◆ **EXERCISE OBJECTIVE**: This task calls for copying every line in the data below that contains the word "foldl".

++++

theorem State.endTick_touches {M : Nat} {s0 : State} (s : State) (hM : Sub 735097810519544764 M) (hT : Touches M s0 s) :
  Touches M s0 (State.endTick s) := by
  unfold State.endTick
  try dsimp only
  repeat' first
    | with_reducible assumption
    | (with_reducible refine Sub.trans ?_ hM) <;> exact Sub.lit rfl
    | with_reducible apply State.finishEnd_touches
    | with_reducible apply Touches.foldl
    | with_reducible apply Touches1.foldl
    | with_reducible apply Touches1.fst
    | (with_reducible intro _; try dsimp only)
    | split
    | with_reducible apply Touches1.mk

theorem State.engineRow_touches {M : Nat} {s0 : State} (s : State) (c op : Nat) (q : Queue) (regions : Nat → List Region)
  (run : State → Issued → State) (hrun : ∀ u0 u1, Touches M s0 u0 → Touches M s0 (run u0 u1)) (hM : Sub 33554692 M) (hT :
  Touches M s0 s) : Touches M s0 (State.engineRow s c op q regions run) := by
  unfold State.engineRow
  try dsimp only
  repeat' first
    | with_reducible assumption
    | (with_reducible refine Sub.trans ?_ hM) <;> exact Sub.lit rfl
    | with_reducible apply State.tryIssue_touches
    | with_reducible apply hrun
    | (with_reducible intro _; try dsimp only)
    | split

theorem State.entryTaken_touches {M : Nat} {s0 : State} (s : State) (q : Nat) (hM : Sub 234946604 M) (hT : Touches M s0 s)
  : Touches M s0 (State.entryTaken s q) := by
  unfold State.entryTaken
  try dsimp only
  repeat' first
    | with_reducible assumption
    | (with_reducible refine Sub.trans ?_ hM) <;> exact Sub.lit rfl
    | with_reducible apply State.count_touches
    | with_reducible apply State.setHeadWait_touches
    | with_reducible apply State.ctxWrite_touches
    | (with_reducible intro _; try dsimp only)
    | split

theorem State.entryDone_touches {M : Nat} {s0 : State} (s : State) (q w : Nat) (hM : Sub 144115188329693500 M) (hT :
  Touches M s0 s) : Touches M s0 (State.entryDone s q w) := by
  unfold State.entryDone
  try dsimp only
  repeat' first
    | with_reducible assumption
    | (with_reducible refine Sub.trans ?_ hM) <;> exact Sub.lit rfl
    | with_reducible apply State.postCompletion_touches
    | with_reducible apply State.entryTaken_touches
    | (with_reducible intro _; try dsimp only)
    | split

theorem State.unreadEntry_touches {M : Nat} {s0 : State} (s : State) (q code : Nat) (hM : Sub 162129586839699772 M) (hT :
  Touches M s0 s) : Touches M s0 (State.unreadEntry s q code) := by
  unfold State.unreadEntry
  try dsimp only
  repeat' first
    | with_reducible assumption
    | (with_reducible refine Sub.trans ?_ hM) <;> exact Sub.lit rfl
    | with_reducible apply State.postCompletion_touches
    | with_reducible apply State.fresh_touches
    | with_reducible apply State.entryTaken_touches
    | with_reducible apply State.setQueueState_touches
    | with_reducible apply Touches2.snd
    | (with_reducible intro _; try dsimp only)
    | split

theorem State.readEntry_touches {M : Nat} {s0 : State} (s : State) (q : Nat) (hM : Sub 35651588 M) (hT : Touches M s0 s) :
  Touches1 M s0 (State.readEntry s q) := by
  unfold State.readEntry
  try dsimp only
  repeat' first
    | with_reducible assumption
    | (with_reducible refine Sub.trans ?_ hM) <;> exact Sub.lit rfl
    | with_reducible apply State.refuseAccess_touches
    | with_reducible apply State.translate_touches
    | with_reducible apply State.ctxSeen_touches
    | with_reducible apply State.raiseAs_touches
    | with_reducible apply Touches1.fst
    | (with_reducible intro _; try dsimp only)
    | split
    | with_reducible apply Touches1.mk

theorem State.postFailure_touches {M : Nat} {s0 : State} (s : State) (q w status : Nat) (hM : Sub 144115188329627964 M) (hT
  : Touches M s0 s) : Touches M s0 (State.postFailure s q w status) := by
  unfold State.postFailure
  try dsimp only
  repeat' first
    | with_reducible assumption
    | (with_reducible refine Sub.trans ?_ hM) <;> exact Sub.lit rfl
    | with_reducible apply State.postCompletion_touches
    | (with_reducible intro _; try dsimp only)
    | split

theorem State.failEntry_touches {M : Nat} {s0 : State} (s : State) (q w code : Nat) (hM : Sub 144115188330217788 M) (hT :
  Touches M s0 s) : Touches M s0 (State.failEntry s q w code) := by
  unfold State.failEntry
  try dsimp only
  repeat' first
    | with_reducible assumption
    | (with_reducible refine Sub.trans ?_ hM) <;> exact Sub.lit rfl
    | with_reducible apply State.postFailure_touches
    | with_reducible apply State.entryTaken_touches
    | with_reducible apply State.setQueueState_touches
    | (with_reducible intro _; try dsimp only)
    | split

theorem State.entryRow_touches {M : Nat} {s0 : State} (s : State) (q type : Nat) (act : State → Nat → State) (hact : ∀ u0
  u1, Touches M s0 u0 → Touches M s0 (act u0 u1)) (hM : Sub 738590339143388988 M) (hT : Touches M s0 s) : Touches M s0
  (State.entryRow s q type act) := by
  unfold State.entryRow
  try dsimp only
  repeat' first
    | with_reducible assumption
    | (with_reducible refine Sub.trans ?_ hM) <;> exact Sub.lit rfl
    | with_reducible apply State.unreadEntry_touches
    | with_reducible apply State.readEntry_touches
    | with_reducible apply State.failEntry_touches
    | with_reducible apply State.beginEntryWait_touches
    | with_reducible apply Touches1.fst
    | with_reducible apply hact
    | (with_reducible intro _; try dsimp only)
    | split
    | with_reducible apply Touches1.mk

++++

◆ **EXERCISE OUTPUT**:
    | with_reducible apply Touches.foldl
    | with_reducible apply Touches1.foldl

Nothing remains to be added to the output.